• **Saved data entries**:
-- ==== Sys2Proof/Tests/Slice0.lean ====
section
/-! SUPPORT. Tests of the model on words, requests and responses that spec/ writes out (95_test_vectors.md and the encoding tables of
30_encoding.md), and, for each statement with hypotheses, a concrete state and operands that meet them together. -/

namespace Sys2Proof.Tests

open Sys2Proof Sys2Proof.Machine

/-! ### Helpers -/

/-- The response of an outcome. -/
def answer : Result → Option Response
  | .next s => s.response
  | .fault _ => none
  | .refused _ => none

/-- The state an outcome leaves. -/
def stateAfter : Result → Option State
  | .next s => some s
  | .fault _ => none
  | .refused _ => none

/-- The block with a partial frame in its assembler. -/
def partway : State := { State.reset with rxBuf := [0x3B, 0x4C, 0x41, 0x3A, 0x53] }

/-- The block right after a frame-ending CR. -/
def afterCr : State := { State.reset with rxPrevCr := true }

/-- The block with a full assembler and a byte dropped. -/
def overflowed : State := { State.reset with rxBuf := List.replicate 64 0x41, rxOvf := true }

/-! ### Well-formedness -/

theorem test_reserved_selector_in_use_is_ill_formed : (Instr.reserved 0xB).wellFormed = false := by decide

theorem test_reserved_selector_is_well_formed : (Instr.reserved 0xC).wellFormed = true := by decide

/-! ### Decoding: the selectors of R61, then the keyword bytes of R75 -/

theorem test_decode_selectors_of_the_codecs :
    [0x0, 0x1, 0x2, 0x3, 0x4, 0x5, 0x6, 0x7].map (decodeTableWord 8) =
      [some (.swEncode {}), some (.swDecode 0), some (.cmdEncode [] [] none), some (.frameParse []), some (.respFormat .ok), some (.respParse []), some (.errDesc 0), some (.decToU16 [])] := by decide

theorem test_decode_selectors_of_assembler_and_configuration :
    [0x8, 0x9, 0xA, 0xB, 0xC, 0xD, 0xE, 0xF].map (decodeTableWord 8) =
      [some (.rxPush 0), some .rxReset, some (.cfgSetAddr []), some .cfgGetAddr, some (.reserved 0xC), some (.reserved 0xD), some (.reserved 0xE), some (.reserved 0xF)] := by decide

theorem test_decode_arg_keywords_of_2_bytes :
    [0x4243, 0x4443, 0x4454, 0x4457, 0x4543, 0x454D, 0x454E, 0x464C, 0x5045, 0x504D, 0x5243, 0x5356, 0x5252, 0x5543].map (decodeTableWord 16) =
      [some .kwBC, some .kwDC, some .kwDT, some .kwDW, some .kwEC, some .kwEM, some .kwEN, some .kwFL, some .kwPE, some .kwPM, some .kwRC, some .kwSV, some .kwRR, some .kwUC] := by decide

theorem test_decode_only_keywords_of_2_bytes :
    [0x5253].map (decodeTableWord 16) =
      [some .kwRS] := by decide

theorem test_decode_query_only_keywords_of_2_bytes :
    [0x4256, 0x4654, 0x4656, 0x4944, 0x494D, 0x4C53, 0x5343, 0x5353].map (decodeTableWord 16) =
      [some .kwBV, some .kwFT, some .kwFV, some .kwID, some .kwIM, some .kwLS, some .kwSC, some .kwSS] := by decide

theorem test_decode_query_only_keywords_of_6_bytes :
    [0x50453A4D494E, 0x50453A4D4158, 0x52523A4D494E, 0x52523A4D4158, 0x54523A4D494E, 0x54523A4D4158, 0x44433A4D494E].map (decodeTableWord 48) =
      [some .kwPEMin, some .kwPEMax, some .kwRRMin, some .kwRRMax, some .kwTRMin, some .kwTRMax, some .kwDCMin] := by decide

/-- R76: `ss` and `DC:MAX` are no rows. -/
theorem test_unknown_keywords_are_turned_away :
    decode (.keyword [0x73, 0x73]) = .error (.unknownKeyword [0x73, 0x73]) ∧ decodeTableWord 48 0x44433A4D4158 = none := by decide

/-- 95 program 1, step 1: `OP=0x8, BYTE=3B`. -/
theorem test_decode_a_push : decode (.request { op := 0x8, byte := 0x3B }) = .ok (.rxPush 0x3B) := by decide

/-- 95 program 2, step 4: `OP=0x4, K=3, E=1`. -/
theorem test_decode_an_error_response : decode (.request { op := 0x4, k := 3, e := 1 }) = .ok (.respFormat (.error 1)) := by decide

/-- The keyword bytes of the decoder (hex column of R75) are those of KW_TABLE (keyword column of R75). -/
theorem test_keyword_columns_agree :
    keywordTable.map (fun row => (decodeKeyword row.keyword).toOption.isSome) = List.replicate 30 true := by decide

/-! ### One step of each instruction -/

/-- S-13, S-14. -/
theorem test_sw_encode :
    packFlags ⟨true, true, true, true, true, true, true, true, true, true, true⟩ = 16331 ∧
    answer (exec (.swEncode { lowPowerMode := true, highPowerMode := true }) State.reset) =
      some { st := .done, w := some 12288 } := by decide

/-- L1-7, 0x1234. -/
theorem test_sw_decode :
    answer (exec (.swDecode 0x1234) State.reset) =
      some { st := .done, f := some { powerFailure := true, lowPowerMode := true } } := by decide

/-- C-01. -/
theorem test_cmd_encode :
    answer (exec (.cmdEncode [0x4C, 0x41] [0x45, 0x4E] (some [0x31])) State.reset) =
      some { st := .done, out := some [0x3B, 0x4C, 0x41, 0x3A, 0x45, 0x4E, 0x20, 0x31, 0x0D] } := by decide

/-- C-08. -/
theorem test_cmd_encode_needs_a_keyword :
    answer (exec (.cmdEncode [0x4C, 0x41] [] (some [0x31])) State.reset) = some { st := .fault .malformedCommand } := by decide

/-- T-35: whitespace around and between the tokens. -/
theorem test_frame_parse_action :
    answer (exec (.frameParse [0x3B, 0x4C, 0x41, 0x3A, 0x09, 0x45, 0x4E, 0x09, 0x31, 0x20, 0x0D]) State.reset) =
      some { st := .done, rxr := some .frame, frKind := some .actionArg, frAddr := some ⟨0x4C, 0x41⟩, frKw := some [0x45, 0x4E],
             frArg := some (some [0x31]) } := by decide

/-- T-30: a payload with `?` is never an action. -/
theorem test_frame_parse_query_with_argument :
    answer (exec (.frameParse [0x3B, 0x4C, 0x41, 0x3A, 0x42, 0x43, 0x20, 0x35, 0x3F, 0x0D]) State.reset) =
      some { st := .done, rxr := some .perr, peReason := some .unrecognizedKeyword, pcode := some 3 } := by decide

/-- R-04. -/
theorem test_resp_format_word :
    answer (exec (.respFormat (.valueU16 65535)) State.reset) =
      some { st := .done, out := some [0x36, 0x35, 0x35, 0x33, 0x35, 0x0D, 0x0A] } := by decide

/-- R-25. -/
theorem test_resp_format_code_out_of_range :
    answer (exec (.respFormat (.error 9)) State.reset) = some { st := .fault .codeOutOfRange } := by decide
* * *
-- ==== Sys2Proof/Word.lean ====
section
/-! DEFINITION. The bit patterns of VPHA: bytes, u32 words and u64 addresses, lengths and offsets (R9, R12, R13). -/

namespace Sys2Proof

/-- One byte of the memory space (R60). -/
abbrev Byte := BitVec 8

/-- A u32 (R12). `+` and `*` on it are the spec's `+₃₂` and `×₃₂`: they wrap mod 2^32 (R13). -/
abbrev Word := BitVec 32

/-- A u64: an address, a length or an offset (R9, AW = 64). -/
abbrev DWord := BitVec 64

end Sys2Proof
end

• **Required work**:
Write out exactly the lines that fall from the line with "answer (exec (.swEncode" to the line with "answer (exec (.swDecode" in the records above, keeping both ends.

• **Expected answer**:
    answer (exec (.swEncode { lowPowerMode := true, highPowerMode := true }) State.reset) =
      some { st := .done, w := some 12288 } := by decide

/-- L1-7, 0x1234. -/
theorem test_sw_decode :
    answer (exec (.swDecode 0x1234) State.reset) =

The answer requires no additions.